During the 1950s and 1960s, the Keynesian interpretation of monetary policy appeared to be correct. But stagflation in the 1970s ran contrary to the Keynesian model, which did not predict simultaneous high unemployment and inflation. As a result, new attitudes toward monetary policy were developed.

  1. What was the source of high inflation and high unemployment in the 1970s?
  2. Why is monetary policy important for the economy?

Additional Resources

  • Watch as Milton Friedman discusses monetary policy. Available here.
  • Watch “Monetary Policy: Rules vs. Discretion,” with John Taylor. Available here.
  • Watch “Understanding Monetary Policy,” with John Taylor. Available here.
  • Watch “National and International Monetary Reform,” with John Taylor. Available here.
View Transcript

On the whole, during the ’50s and the ’60s, it looked as if the Keynesian interpretation was right. 
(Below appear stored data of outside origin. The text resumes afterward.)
-- ==== Sys2Proof/Machine/SysReg.lean ====
section
/-! DEFINITION. System registers (R31, R124 to R128, R258, R259, R383, R401, R411, R412, R415, R420, R421, R440), MFS and
MTS, what SVRUN does (R427), HALT, WFI and SEV (R260).
Where the spec leaves a point open: notes/assumptions, entries 8, 39, 42, 64. -/

namespace Sys2Proof.Machine

/-! ## Rights (R124, R383, R411, R412, R415, R420, R421, R440) -/

/-- A right to a register: none, read only, write only, both, or not held in the context. -/
inductive Right | no | ro | wo | rw | absent
  deriving DecidableEq, Repr

/-- Width of a register and its rights for a user, supervisor code and a system core. -/
structure RegInfo where
  width : Nat
  user : Right
  sup : Right
  sys : Right := .absent
  deriving DecidableEq, Repr

/-- The registers by number; none for an unassigned one. -/
def regInfo (n : Nat) : Option RegInfo :=
  if 0x140 ≤ n && n < 0x160 then some { width := 32, user := .no, sup := .ro, sys := .rw } else
  match n with
  | 0x000 => some { width := 32, user := .ro, sup := .ro, sys := .ro }
  | 0x001 => some { width := 11, user := .ro, sup := .absent }
  | 0x002 => some { width := 24, user := .ro, sup := .ro }
  | 0x003 => some { width := 24, user := .ro, sup := .ro }
  | 0x004 => some { width := 12, user := .ro, sup := .ro }
  | 0x005 => some { width := 57, user := .ro, sup := .ro }
  | 0x006 => some { width := 57, user := .ro, sup := .ro }
  | 0x007 => some { width := 10, user := .ro, sup := .ro }
  | 0x010 => some { width := 32, user := .rw, sup := .rw }
  | 0x011 => some { width := 16, user := .ro, sup := .rw }
  | 0x012 => some { width := 57, user := .ro, sup := .rw }
  | 0x013 => some { width := 9, user := .ro, sup := .ro }
  | 0x014 => some { width := 32, user := .rw, sup := .rw }
  | 0x015 => some { width := 32, user := .rw, sup := .rw }
  | 0x020 => some { width := 57, user := .rw, sup := .rw }
  | 0x021 => some { width := 32, user := .ro, sup := .rw }
  | 0x022 => some { width := 57, user := .ro, sup := .rw }
  | 0x023 => some { width := 32, user := .ro, sup := .rw }
  | 0x024 => some { width := 32, user := .ro, sup := .rw }
  | 0x030 => some { width := 3, user := .no, sup := .rw }
  | 0x100 => some { width := 52, user := .no, sup := .ro, sys := .rw }
  | 0x101 => some { width := 16, user := .ro, sup := .ro, sys := .rw }
  | 0x110 => some { width := 7, user := .no, sup := .no, sys := .rw }
  | 0x111 => some { width := 52, user := .no, sup := .no, sys := .rw }
  | 0x112 => some { width := 36, user := .no, sup := .no, sys := .rw }
  | 0x113 => some { width := 21, user := .no, sup := .no, sys := .rw }
  | 0x114 => some { width := 1, user := .no, sup := .no, sys := .rw }
  | 0x115 => some { width := 16, user := .no, sup := .no, sys := .wo }
  | 0x116 => some { width := 8, user := .no, sup := .no, sys := .wo }
  | 0x160 => some { width := 32, user := .ro, sup := .rw }
  | 0x161 => some { width := 57, user := .ro, sup := .rw }
  | 0x162 => some { width := 20, user := .ro, sup := .rw }
  | 0x163 => some { width := 20, user := .ro, sup := .rw }
  | 0x170 => some { width := 32, user := .no, sup := .no, sys := .rw }
  | 0x171 => some { width := 52, user := .no, sup := .no, sys := .rw }
  | 0x172 => some { width := 24, user := .no, sup := .no, sys := .rw }
  | 0x173 => some { width := 24, user := .no, sup := .no, sys := .rw }
  | 0x180 => some { width := 57, user := .no, sup := .rw, sys := .rw }
  | 0x181 => some { width := 16, user := .no, sup := .rw, sys := .rw }
  | 0x182 => some { width := 16, user := .no, sup := .rw, sys := .rw }
  | 0x183 => some { width := 57, user := .no, sup := .rw, sys := .rw }
  | 0x184 => some { width := 32, user := .no, sup := .rw, sys := .rw }
  | 0x185 => some { width := 2, user := .no, sup := .wo }
  | 0x186 => some { width := 57, user := .no, sup := .ro }
  | 0x187 => some { width := 64, user := .ro, sup := .rw }
  | 0x188 => some { width := 57, user := .ro, sup := .rw }
  | 0x189 => some { width := 64, user := .ro, sup := .rw }
  | 0x18A => some { width := 3, user := .ro, sup := .rw }
  | 0x18B => some { width := 32, user := .no, sup := .ro }
  | 0x190 => some { width := 8, user := .no, sup := .no, sys := .rw }
  | 0x191 => some { width := 57, user := .no, sup := .no, sys := .wo }
  | _ => none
After all, during that period, we had relatively prosperous countries, relatively stable prices, and relatively low interest rates.

It was a golden era, as it were, and everybody was said to be operating on Keynesian lines. 

What really changed the public perception and also the professional perception was the experience of the 1970s. 

During the 1970s, you had a combination that under Keynesian analysis could not exist. You had high inflation and high unemployment at the same time—named stagflation—and that combination was really ruled out by the simple kind of Keynesian analysis that was in vogue. But it was that experience which more than anything else led to a basic change in public and intellectual attitudes toward money.